There is robust evidence for an association between reduced HRV and psychopathology (4). In a meta-analytic comparison of both short and long term indices of resting HRV in a wider range of psychiatric disorders (i.e., mood, anxiety-related, psychotic, and substance dependence disorders) Alvares et al. (5) concluded that HRV was reduced in all patient groups compared to controls. Relatively few HRV studies exist in the field of personality disorders (PD), and most of the existing studies have concentrated on borderline PD. A meta-analytic comparison of resting HRV in individuals with borderline PD and healthy controls included five small studies whereof only two reported statistically significant differences in HRV (6). Combining these studies in the meta-analysis yielded a moderate effect size that was comparable to the findings in other psychiatric disorders (5, 6).

The traditional diagnostic systems for personality disorders have been criticized for lacking validity and reliability due to several reasons such as arbitrary diagnostic thresholds and high comorbidity rates (7, 8). A more fruitful way to move forward might be to focus on dimensions of core aspects of personality pathology, like self-regulation problems and interpersonal difficulties (9). Currently, the most well-known dimensional model is the DSM-5 Alternative Model for Personality Disorders (AMPD, (10)). In this model, dimensional aspects of personality pathology are captured by two criteria; A and B. The A criterion, or Levels Personality Functioning Scale (LPFS), aims at assessing a general severity of personality pathology conceptualized as two major components: problems in self- and interpersonal functioning. These components are specified by four areas of impairment (i.e., Identity, Self-direction, Empathy, and Intimacy), which can be assessed by the Structured Clinical Interview for the DSM-5 Alternative Model of Personality Disorders module I [SCID-5-AMPD-I; (11)]. The LPFS offers a novel approach to diagnosing personality disorders by evaluating these aspects on a severity continuum, ranging from little or no impairment of personality functioning (i.e., healthy, adaptive functioning; Level 0), to some (Level 1), moderate (Level 2), severe (Level 3), and extreme impairment of personality functioning (Level 4). Averaging these scores gives a global severity score of personality pathology, which can be used in clinical decision making or in research. The B criterion of the AMPD includes 25 pathological personality traits, organized within five higher order domains (negative affectivity, detachment, antagonism, disinhibition, and psychoticism).

The inclusion of the LPFS in the DSM-5 has given an impetus to research on the assessment of personality functioning (12), and it is to be expected that psychophysiological research will follow. According to the AMPD, emotional regulation, self-esteem regulation, and other self-regulatory capacities are closely related to interpersonal functioning, like the capacity to understand others' intentions and emotions, and the capacity to engage in close relationships. Thus, regulatory capacities are central in the conceptualization of personality functioning, which points toward HRV as an obvious candidate to study the association between personality functioning and psychophysiology (2).

To the best of our knowledge, the test-retest reliability of HRV has only been investigated in healthy subjects and non-psychiatric clinical populations such as patients with chronic heart failure (13).

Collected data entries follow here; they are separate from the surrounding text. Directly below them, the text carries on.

-- ==== Sys2Proof/Laws/Ops.lean ====
section
/-! SUPPORT. What the shared operations and the meanings can do, each said once. -/

namespace Sys2Proof.Machine

@[simp] theorem faulted_eq (s : State) : s.faulted = s.err.isSome := rfl

@[simp] theorem State.srcBytes_length (s : State) (a n : Nat) : (s.srcBytes a n).length = n := by
  simp [State.srcBytes]

theorem State.srcBytes_getElem? (s : State) (a : Nat) {n k : Nat} (hk : k < n) :
    (s.srcBytes a n)[k]? = some (s.srcByte (a + k)) := by
  simp [State.srcBytes, hk]

/-- The cursor read fails exactly when fewer than four bytes remain (R92). -/
theorem readU32LE_short {s : State} (h : s.srcLen.toNat < s.pos.toNat + 4) : readU32LE s = .error .ioError := by
  unfold readU32LE; rw [if_pos h]

/-- Otherwise it gives the little-endian word at the cursor and advances the cursor by four (R92). -/
theorem readU32LE_fits {s : State} (h : s.pos.toNat + 4 ≤ s.srcLen.toNat) :
    readU32LE s = .ok
      (leWord (s.srcByte s.pos.toNat) (s.srcByte (s.pos.toNat + 1)) (s.srcByte (s.pos.toNat + 2))
        (s.srcByte (s.pos.toNat + 3)),
       { s with pos := BitVec.ofNat 32 (s.pos.toNat + 4) }) := by
  unfold readU32LE; rw [if_neg (by omega)]

/-- The little-endian word does not wrap (R51, R92). -/
theorem leWord_toNat (b0 b1 b2 b3 : Byte) :
    (leWord b0 b1 b2 b3).toNat = b0.toNat + 2 ^ 8 * b1.toNat + 2 ^ 16 * b2.toNat + 2 ^ 24 * b3.toNat := by
  have h0 := b0.isLt
  have h1 := b1.isLt
  have h2 := b2.isLt
  have h3 := b3.isLt
  rw [leWord, BitVec.toNat_ofNat, Nat.mod_eq_of_lt (by omega)]

/-- A record that ANALYZE or LDMASK writes satisfies the channel invariant (R94). -/
@[simp] theorem recordOf_mask (v : Word) : (recordOf v).mask = v := rfl

theorem resetRecord_eq : resetRecord = recordOf 0#32 := by decide

/-- What a copying LDPAL has checked (R100). -/
theorem paletteFailure_none {s : State} (h : paletteFailure s = none) :
    s.palSize.toNat ≤ s.palCap ∧ s.pos.toNat + s.palSize.toNat ≤ s.srcLen.toNat := by
  unfold paletteFailure at h
  split_ifs at h; omega

/-- What an UNPACK that decodes has checked (R110). -/
theorem unpackFailure_none {s : State} (h : unpackFailure s = none) :
    s.bpp = 1#16 ∧ s.comp = 0#2 ∧ s.height ≠ 0#32 ∧ s.dataOffset.toNat ≤ s.fileSize.toNat ∧
    s.width.toNat ≤ 8 * s.declaredRow ∧ (s.palPresent = true → 2 * s.elementSize ≤ s.palLen.toNat) ∧
    4 * s.width.toNat * s.height.toNat ≤ s.outCap ∧
    (0 < s.width.toNat → s.rowCursor (s.height.toNat - 1) + ceil8 s.width.toNat ≤ s.srcLen.toNat) := by
  unfold unpackFailure at h
  split_ifs at h with h1 h2 h3 h4 h5 h6 h7
  refine ⟨by_contra fun hc => h1 (.inl hc), by_contra fun hc => h1 (.inr hc), h2, by omega, by omega,
    fun hp => ?_, by omega, fun hw => ?_⟩
  · by_contra hc
    exact h5 ⟨hp, by omega⟩
  · by_contra hc
    exact h7 ⟨hw, by omega⟩

end Sys2Proof.Machine
end

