/-- The word of a well-formed command decodes to it (R72, R75). -/
theorem decode_encode {i : Instr} (h : i.wellFormed = true) : decode (encode i) = .ok i := by
  cases i with
  | analyze ch | ldmask ch =>
    have hch : ch ≠ 3#2 := by simpa [Instr.wellFormed] using h
    simp [decode, encode, opcode, channelOf, decodeChannel_of_ne_three hch]
  | _ => rfl

/-- The decoder answers well-formed commands only: the word of an ill-formed one is rejected (R74). -/
theorem wellFormed_of_decode {w : Word} {i : Instr} (h : decode w = .ok i) : i.wellFormed = true := by
  rw [← encode_of_decode h] at h
  cases i with
  | analyze ch | ldmask ch =>
    simp only [Instr.wellFormed, bne_iff_ne]
    rintro rfl
    cases h
  | _ => rfl

/-- Settles O11: a decoded command is well formed and encodes to the word, and encoding is undone by decoding. -/
theorem decodeAndEncodeAgree : Obligations.DecodeAndEncodeAgree := by
  intro w i
  constructor
  · exact fun h => ⟨wellFormed_of_decode h, encode_of_decode h⟩
  · rintro ⟨hwf, rfl⟩
    exact decode_encode hwf

end Sys2Proof.Machine
end

section
/-! The rows of R72's table, the ten legal words, and the words that are illegal (R72, R74). -/

namespace Sys2Proof.Machine

/-- A word selects a row of ANALYZE or LDMASK by mask and match, and its `CH` names a channel (R72). -/
theorem commandWord_eq_iff_mask {op : BitVec 8} {ch : BitVec 2} {w : Word} :
    ch ≠ 3#2 ∧ commandWord op ch = w ↔
      w &&& 0xFFFFFCFF#32 = commandWord op 0#2 ∧ chField w = ch ∧ (ch = 0#2 ∨ ch = 1#2 ∨ ch = 2#2) := by
  have hchannel : ∀ ch : BitVec 2, ch ≠ 3#2 ↔ ch = 0#2 ∨ ch = 1#2 ∨ ch = 2#2 := by decide
  rw [← hchannel, commandWord_eq_iff, and_mask_eq_commandWord_iff]
  tauto

/-- A word selects the row of a command without operand by being its word: the mask keeps every bit (R72). -/
theorem decode_eq_ok_iff_of_wellFormed {w : Word} {i : Instr} (h : i.wellFormed = true) :
    decode w = .ok i ↔ w &&& 0xFFFFFFFF#32 = encode i := by
  have hmask : w &&& 0xFFFFFFFF#32 = w := BitVec.and_allOnes
  rw [hmask, decodeAndEncodeAgree w i, and_iff_right h, eq_comm]

theorem wellFormed_analyze {ch : BitVec 2} : (Instr.analyze ch).wellFormed = true ↔ ch ≠ 3#2 := bne_iff_ne

theorem wellFormed_ldmask {ch : BitVec 2} : (Instr.ldmask ch).wellFormed = true ↔ ch ≠ 3#2 := bne_iff_ne

/-- Settles O12: by O11 a word selects a row exactly when it is the word of that row's command. -/
theorem wordsSelectRowsByMaskAndMatch : Obligations.WordsSelectRowsByMaskAndMatch := by
  intro w
  refine ⟨decode_eq_ok_iff_of_wellFormed rfl, decode_eq_ok_iff_of_wellFormed rfl, fun c => ?_, fun c => ?_,
    decode_eq_ok_iff_of_wellFormed rfl, decode_eq_ok_iff_of_wellFormed rfl⟩
  · rw [decodeAndEncodeAgree, wellFormed_analyze]
    exact commandWord_eq_iff_mask
  · rw [decodeAndEncodeAgree, wellFormed_ldmask]
    exact commandWord_eq_iff_mask

/-- The legal commands, in the order of R72's table. -/
def legalCommands : List Instr :=
  [.nop, .init, .analyze 0#2, .analyze 1#2, .analyze 2#2, .ldmask 0#2, .ldmask 1#2, .ldmask 2#2, .ldpal, .unpack]

theorem mem_legalCommands (i : Instr) : i ∈ legalCommands ↔ i.wellFormed = true := by
  cases i with
  | analyze ch => revert ch; decide
  | ldmask ch => revert ch; decide
  | _ => decide

/-- Settles O13: the words listed are the encodings of the legal commands, and those are the well-formed ones. -/
theorem legalWordsAreTheTenListed : Obligations.LegalWordsAreTheTenListed := by
  intro w
  calc (∃ i, decode w = .ok i)
    _ ↔ ∃ i, i ∈ legalCommands ∧ encode i = w := by simp only [decodeAndEncodeAgree w, mem_legalCommands]
    _ ↔ w ∈ legalCommands.map encode := List.mem_map.symm

theorem decodePlain_error_iff {ch : BitVec 2} {i : Instr} : (∃ e, decodePlain ch i = .error e) ↔ ch ≠ 0#2 := by
  unfold decodePlain
  split <;> simp [*]

theorem decodeChannel_error_iff {ch : BitVec 2} {f : BitVec 2 → Instr} :
    (∃ e, decodeChannel ch f = .error e) ↔ ch = 3#2 := by
  unfold decodeChannel
  split <;> simp [*]

/-- The four clauses of R74, on the fields of the word. -/
theorem decode_error_iff (w : Word) : (∃ e, decode w = .error e) ↔
    (rsvField w ≠ 0#22 ∨ 0x05 < (opField w).toNat ∨
     ((opField w = 0x02#8 ∨ opField w = 0x03#8) ∧ chField w = 3#2) ∨
     ((opField w = 0x00#8 ∨ opField w = 0x01#8 ∨ opField w = 0x04#8 ∨ opField w = 0x05#8) ∧ chField w ≠ 0#2)) := by
  unfold decode
  by_cases hrsv : rsvField w = 0#22
  case neg => simp [hrsv]
  case pos =>
    simp only [hrsv, ne_eq, not_true_eq_false, if_false, false_or]
    have hop : ∀ {n}, (opField w).toNat = n → opField w = BitVec.ofNat 8 n := by
      rintro _ rfl
      simp
    split
    case h_1 h | h_2 h | h_5 h | h_6 h => simp [hop h, decodePlain_error_iff]
    case h_3 h | h_4 h => simp [hop h, decodeChannel_error_iff]
    case h_7 h0 h1 h2 h3 h4 h5 =>
      simp only [imp_false] at h0 h1 h2 h3 h4 h5
      have hlarge : 5 < (opField w).toNat := by omega
      simp [hlarge]

/-- A step that serves a write to `CMD` (R135). -/
theorem step_command {s : State} {w : Word} {rest : List HostEvent} (h : s.pending = .issue (.wr 0x00 w) :: rest) :
    step s = acceptCommand w { s with pending := rest } := step_event h

/-- An illegal word in a block that is not faulted (R135). -/
theorem acceptCommand_illegal {s : State} {w : Word} {e : IllegalWord} (herr : s.err = none)
    (hd : decode w = .error e) : acceptCommand w s = .next (s.fail .badCmd) := by
  simp [acceptCommand, herr, hd]

/-- A faulted block ignores every word but that of INIT (R135). -/
theorem acceptCommand_ignored {s : State} {w : Word} (herr : s.err ≠ none) (hw : w ≠ encode .init) :
    acceptCommand w s = .next s := by
  have hfaulted : s.faulted = true := Option.isSome_iff_ne_none.2 herr
  rw [acceptCommand, if_pos hfaulted]
  exact if_neg hw

/-- Settles O14: the four clauses are the decoder's rejections, and the word of INIT is not among them. -/
theorem illegalWordsRaiseBadCmd : Obligations.IllegalWordsRaiseBadCmd := by
  refine fun w => ⟨decode_error_iff w, fun s rest hpending hillegal => ?_⟩
  obtain ⟨e, hd⟩ := hillegal
  rw [step_command hpending]
  refine ⟨fun herr => acceptCommand_illegal herr hd, fun herr => acceptCommand_ignored herr ?_⟩
  rintro rfl
  cases hd

/-- Settles O15: each word is the encoding of its command. -/
theorem writtenOutWordsDecode : Obligations.WrittenOutWordsDecode :=
  ⟨decode_encode (i := .nop) rfl, decode_encode (i := .init) rfl, decode_encode (i := .analyze 1#2) rfl,
    decode_encode (i := .ldmask 2#2) rfl, decode_encode (i := .ldpal) rfl, decode_encode (i := .unpack) rfl⟩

Consequently, there is a lack of knowledge concerning the temporal stability of HRV in psychiatric populations. Test-retest reliability refers to the temporal stability of an instrument measured over repeated occasions conducted under identical conditions (14). Intraclass correlation coefficient (ICC) is a commonly used statistic to express test-retest reliability. Coefficients above 0.5 are generally considered as moderate test-retest reliability and coefficients above 0.8 as good reliability (14). A systematic review of short-term HRV test-retest reliability studies concluded that HRV assessed during rest had moderate test-retest reliability in healthy adults (13). The highest ICCs ranged between 0.84 and 0.90 for time domain measures and between 0.67 and 0.96 for frequency domain measures (13). Later studies have reported comparable findings (1518).

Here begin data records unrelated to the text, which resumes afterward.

-- ==== Sys2Proof/Machine/Layout.lean ====
section
/-!
DEFINITION. The descriptors the block walks (spec/30_encoding.md R52 to R56) and the constants wired into it
(spec/10_state.md R21), and what makes a set of parameters legal.
-/

namespace Sys2Proof.Machine

open Sys2Proof

/-- The RAWX descriptor, the 26 words of 30 R54 in order. -/
def rawxWords : List EntryWord :=
  [0x61C0, 0x81C1, 0x2FC2, 0x23C3, 0x33C4, 0xA1C5, 0x21C6, 0x21C7, 0x40C0, 0xC000,
   0x2FC0, 0x2FC1, 0x27C2, 0x21C3, 0x21C4, 0x21C5, 0x31C6, 0x21C7, 0x23C8, 0x21C9,
   0x21CA, 0x21CB, 0x21CC, 0x41C0, 0xE000, 0x0000]

/-- `EPH_LAYOUT_REF`, the 32 words of 30 R56: a reference value of the parameter EPH_LAYOUT, not the hardware's. -/
def ephReference : List EntryWord :=
  [0x61C0, 0x81C1, 0x21C2, 0x21C3, 0x21C4, 0x21C5, 0x21C6, 0x21C7, 0x31C8, 0x23C9,
   0x23CA, 0x41C0, 0x31CB, 0x33CC, 0x37CD, 0x33CE, 0x33CF, 0x37D0, 0x33D1, 0x33D2,
   0x27D3, 0x27D4, 0x23D5, 0x33D6, 0x37D7, 0x33D8, 0x33D9, 0x37DA, 0x37DB, 0x37DC,
   0x33DD, 0x0000]

/-- EPH_CLASS, the expected class id of EPH (00 R4). -/
def ephClass : BitVec 8 := 0x13

/-- EPH_ID, the expected message id of EPH (00 R4). -/
def ephId : BitVec 8 := 0x00

/-- NSLOT, the number of scalar slots (00 R4). -/
def nslot : Nat := 64

/-- REC_STRIDE, the slot address stride between records (00 R4). -/
def recStride : Nat := 16

/-- The address of `R[i][j]` on the struct port (10 R12). -/
def recordAddress (i j : Nat) : Nat := nslot + recStride * i + j

/-- The entries a list of words stands for, or none when some word selects no row of 30 R51. -/
def decodeLayout : List EntryWord → Option Descriptor
  | [] => some []
  | w :: rest =>
    match decodeEntry w, decodeLayout rest with
    | .ok i, some d => some (i :: d)
    | _, _ => none

/-- The addresses of the struct slots a descriptor names: the scalar slots of the entries outside the repeated block,
and the slots inside it, below REC_STRIDE as 30 R52 has them, of every record below MAXSAT (60 R124). -/
def namedSlots (d : Descriptor) (maxsat : Nat) : List Nat :=
  d.outside.filterMap Instr.slot? ++
    (List.range maxsat).flatMap fun i =>
      ((d.inside.filterMap Instr.slot?).filter (· < recStride)).map (recordAddress i)

/-- The bound of 41 R92 on the micro-steps of one command: `n_out + MAXSAT * (n_in + 1) + 2`. -/
def microBound (d : Descriptor) (maxsat : Nat) : Nat :=
  d.outside.length + maxsat * (d.inside.length + 1) + 2

end Sys2Proof.Machine

namespace Sys2Proof

open Sys2Proof.Machine

/-- EPH_LAYOUT meets the constraints of 30 R52 and R55. -/
def Params.ok (p : Params) : Bool :=
  match decodeLayout p.ephLayout with
  | some d => d.ephOk p.maxsat.toNat
  | none => false

/-- The block's own parameters: arbitrary values, EPH_LAYOUT arbitrary among those 30 R55 admits (00 R4,
notes/assumptions/2). -/
def Params.config : Params :=
  let p : Params := ⟨Config.maxsat, Config.rawxClass, Config.rawxId, Config.ephLayoutRaw⟩
  if p.ok then p else { p with ephLayout := ephReference }

/-- The reference values of the OPEN parameters, for tests only (00 R4, 93 G1, G2). -/
def Params.reference : Params := ⟨31, 0x02, 0x15, ephReference⟩

end Sys2Proof
end

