-- ==== Sys2Proof/Machine/Flags.lean ====
section
/-!
DEFINITION. The block's flags: the bits of FAULT (spec/60_exceptions.md R125) and the codes of STATUS (R121).
-/

namespace Sys2Proof.Machine

/-- The value of FAULT with the cause's bit alone set (60 R125). -/
def Cause.mask : Cause → BitVec 4
  | .width => 0x1
  | .bounds => 0x2
  | .illegal => 0x4
  | .count => 0x8

/-- The code STATUS shows the host (60 R121). -/
def Status.code : Status → BitVec 2
  | .ok => 0
  | .typeMismatch => 1
  | .invalidMessage => 2

/-- The block is halted: FAULT is not 0 (60 R132). -/
def State.halted (s : State) : Bool := s.fault ≠ 0

end Sys2Proof.Machine
end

Using structural equation modeling and latent state-trait theory, Bertsch et al. (15) quantified the relative proportions of variance in HRV explained by trait and non-trait factors in repeated HRV assessments. As little as 52% of the variance in a single HRV assessment was explained by trait, but this proportion increased to 66% and 75% when aggregating two and three HRV assessments, respectively (15). Non-trait influences consist of situational factors and measurement error. Situational factors refer to variance in HRV that is not explained by stable transsituational factors (i.e., trait), thus comprising state factors. These state influences on HRV arise in part from how the individual interacts with the test situation which may be referred to as person-situation interactions. Guidelines for standardizing and conducting ECG-recordings have been recommended to reduce unsystematic measurement variance in HRV, such as allowing the participants to acclimatize to the testing environment prior to initiating the ECG recordings [e.g., (19)]. However, as individuals differ in their perception and appraisal of a given situation, there will be individual differences in the extent to which the testing situation could impact each participant. In other words, it is not possible to standardize how each individual interacts with the measurement context. Varying proportions of state variance relative to trait variance across repeated HRV assessments can potentially reduce the test-retest reliability of HRV because only variance explained by trait should be consistent across repeated measurements. As such, person-situation interactions might have implications for the test-retest reliability of HRV. Furthermore, person-situation interactions could be especially relevant in the context of personality disorders where emotional dysregulation is a central feature.

The main aim of this study was to examine the association between trait HRV and level of personality functioning as assessed by the SCID-5-AMPD-I (11) in a heterogeneous clinical sample of non-psychotic patients, most of whom had a personality disorder. We hypothesized that participants with greater impairment of personality functioning would exhibit lower trait HRV. Since knowledge about the test-retest reliability of HRV is a prerequisite for an adequate interpretation of the results, our secondary aim was to investigate the test-retest reliability of HRV in our sample.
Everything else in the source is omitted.